Parfois elle n’était pas loin de me hurler dessus. Sa logorrhée durait des heures, sans possibilité pour moi de l’aider – donc de m’aider à nous en extraire. Elle refusait énergiquement tout retour à la réalité. Je me suis rappelé de mon diagnostic très prématuré et j’ai dû admettre que mes intuitions analytiques n’étaient guère erronées : je me trompe toujours sur les personnalités, très peu sur les structures et les schèmes.
Et lorsque j’étais face à des profils extrêmement intelligents, fourbes, prévoyants, les masques finissaient par tomber, laissant dans une nudité complète le tableau que Dieu m’avait fait voir au seuil de la porte, aux prémices de l’expérience. Ces inspirations-intuitions sont nécessairement liées au champs transcendental mais lequel ?

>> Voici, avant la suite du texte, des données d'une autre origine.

/-! ### Entering -/

/-- DEEP (R527): the tick stops, windows close, ports go to OFF, and flash stops with its map kept. -/
def enterDeep (s : State) : State :=
  let s := haltTick s
  let s := (List.range 4).foldl (fun s h =>
    if (getWin s h).st = .open_ then windowNotice (modWin s h fun w => { w with st := .closed }) h .closed else s) s
  let s := (List.range 4).foldl (fun s n =>
    let v := getReg s (rPortCfg n)
    withMembers (fun s => doPortMode s n (setFld v 37 36 0)) (modPort s n fun x => { x with kept := v })) s
  setPower (setFssState s 0) 3

/-- The target state is entered (R521, R523, R526). -/
def enterState (s : State) (target : Nat) : State :=
  let s := bumpLive s ⟨.PWR_CNT3, 0, 0⟩ 63 32 1
  let s := modPwr s fun p => { p with entered := s.now, wake := none, entry := none }
  if target = 2 then switchOp (seekOp (setPower s 2) 3 s.now) s.now
  else if target = 3 then enterDeep s
  else goOff s

/-- Whether the sluice admits nothing: an entry holds it, or the part sleeps (R521, R523). -/
def sluiceShut (s : State) : Bool := getF s rPwrState 3 3 = 1 || decide (2 ≤ pwrState s)

/-- Boundaries of a drain (PWR_CTL.drain_ticks). -/
def drainTicks (s : State) : Nat := getF s ⟨.PWR_CTL, 0, 0⟩ 23 16

/-- After action 4 of a drain's boundary: the target is entered when every check passes, and refused when the last boundary fails (R523). -/
def drainStep (s : State) : State :=
  match s.pwr.entry with
  | none => s
  | some e =>
    if e.abort ∨ s.tick.tick < e.b then s else
      let s := entryCkpt s e
      match firstRefuser s e.target e.b false with
      | none => enterState s e.target
      | some r =>
        if e.b + drainTicks s ≤ s.tick.tick then refuseEntry s s.tick.tick r.1 r.2.1 r.2.2 false
        else modPwr (setF s rPwrState 3 3 1) fun p => { p with entry := some { e with refuser := some r } }

/-- Before action 3 of an ABORT entry's boundary: whether it goes on, or is refused (R523). -/
def abortCheck (s : State) : State × Bool :=
  match s.pwr.entry with
  | none => (s, false)
  | some e =>
    if !e.abort ∨ s.tick.tick < e.b then (s, false) else
      let s := entryCkpt s e
      match firstRefuser s e.target e.b true with
      | none => (s, true)
      | some r => (refuseEntry s s.tick.tick r.1 r.2.1 r.2.2 false, false)

/-- Repeat. -/
def times (n : Nat) (f : State → State) (s : State) : State := (List.range n).foldl (fun s _ => f s) s

/-- In action 3 of an ABORT entry: every LIVE request, list and running replacement ends with POWER_ABORTED (R523). -/
def endForPower (s : State) : State :=
  let live := (s.ctxs.filter fun e => e.2.st = .live).map (·.1)
  let s := live.foldl (fun s c => endCtx s c Code.POWER_ABORTED pwrUnit) s
  let s := bumpLive s ⟨.PWR_CNT3, 0, 0⟩ 31 0 live.length
  let s := s.movers.foldl (fun s e => times e.2.length (fun s => endMovList s e.1 Code.POWER_ABORTED) s) s
  let s := s.fss.lists.foldl (fun s e => e.2.foldl (fun s l => endFlList s e.1 l Code.POWER_ABORTED) s) s
  (s.colls.filter fun e => e.2.plan.elim false fun x => x.st = .running).foldl (fun s e => endPlan s e.1 Code.POWER_ABORTED) s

Elles se présentent sous forme d’une série d’informations, une sorte de codage, que je suis seule à connaître mais qui existent absolument en dehors de ma subjectivité, en deçà de notre réalité. Flottantes, comme suspendues dans les airs, ces images et ces phrases sont pourtant d’une surprenante précision, en dépit de leur complexité; ramifications; branches; sous branchements; illustrations; souvenirs livresques; mémoires empiriques, eidétique, photographique; expériences en tout genre et archétypes. C’est une vision fulgurante, fractale. Ça se passe au niveau du front, des yeux, autour des oreilles. Une toile de signifiants comportant un nombre indéfini de couches reliés à la probabilité d’un réseau de signifiés, une combinaison lourde mais dynamique, un palimpseste composé de mes lectures mais également du silence plein et des espaces.

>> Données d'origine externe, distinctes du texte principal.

-- ==== Sys2Proof/Machine/ExecTable.lean ====
section
/-! DEFINITION. The meanings of the commands of embedding tables (R340 to R348). -/

namespace Sys2Proof.Machine

/-- HOT_LOAD (R340): a write of EMB_HOT_CTL.load. -/
def execHotLoad (die : Crest) (tile : Fin 64) (by_ : Requester) (s : State) : Ans :=
  .next (onPart s fun s => asRequester s by_ (unitNo die.val 4 0) (settle (doHotLoad (setF s ⟨.EMB_HOT_CTL, die.val, 0⟩ 5 0 tile.val) die.val tile.val)))

/-- HOT_LIST_SWITCH (R340). -/
def execHotListSwitch (die : Crest) (tile : Fin 64) (s : State) : Ans :=
  .next (onPart s fun s => if s.tick.begun then doHotSwitch s die.val tile.val s.tick.epoch else s)

/-- HOT_ROW_FETCH (R341). -/
def execHotRowFetch (die : Crest) (tile : Fin 64) (row : BitVec 32) (s : State) : Ans :=
  .next (onCrest s fun s => doHotFetch s die.val tile.val row.toNat)

/-- PREFETCH (R342). -/
def execPrefetch (die : Crest) (slot : Fin 96) (table : CollNo) (row : BitVec 32) (s : State) : Ans :=
  .next (onCrest s fun s => doPrefetch s die.val slot.val table.val row.toNat)

/-- TABLE_APPLY_STEP (R344). -/
def execTableApplyStep (table : CollNo) (t : Stamp) (s : State) : Ans :=
  .next (onCrest (at_ s t) fun s => settle (doTableApply s table.val))

/-- MOVE_COPY (R348). -/
def execMoveCopy (table : CollNo) (t : Stamp) (s : State) : Ans :=
  .next (onCrest (at_ s t) fun s => doMoveCopy s table.val)

end Sys2Proof.Machine
end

Ces schémas heuristiques ont été à l’origine des décisions les plus importantes, les plus radicales en ce qu’elles impliquaient des changements brusques dans le parcours (forcée que j’étais de transiter — sans relâche — de la multiplicité à l’unité). Mais elles m’accompagnent au quotidien notamment dans le cadre du travail : c’est cette vision naturelle, ce codage mental, ce panorama musical empli de « hiéroglyphes », de notes, de grammaires pluridisciplinaires, d’une somme de concepts et de chiffres que je dois synthétiser pour les mettre à disposition de mes clients, élèves, patient, passants. Lorsque je fais l’effort de le taire, il fait chair : je l’incarne. Et seulement alors je peux donner sans limite autre que ma finitude.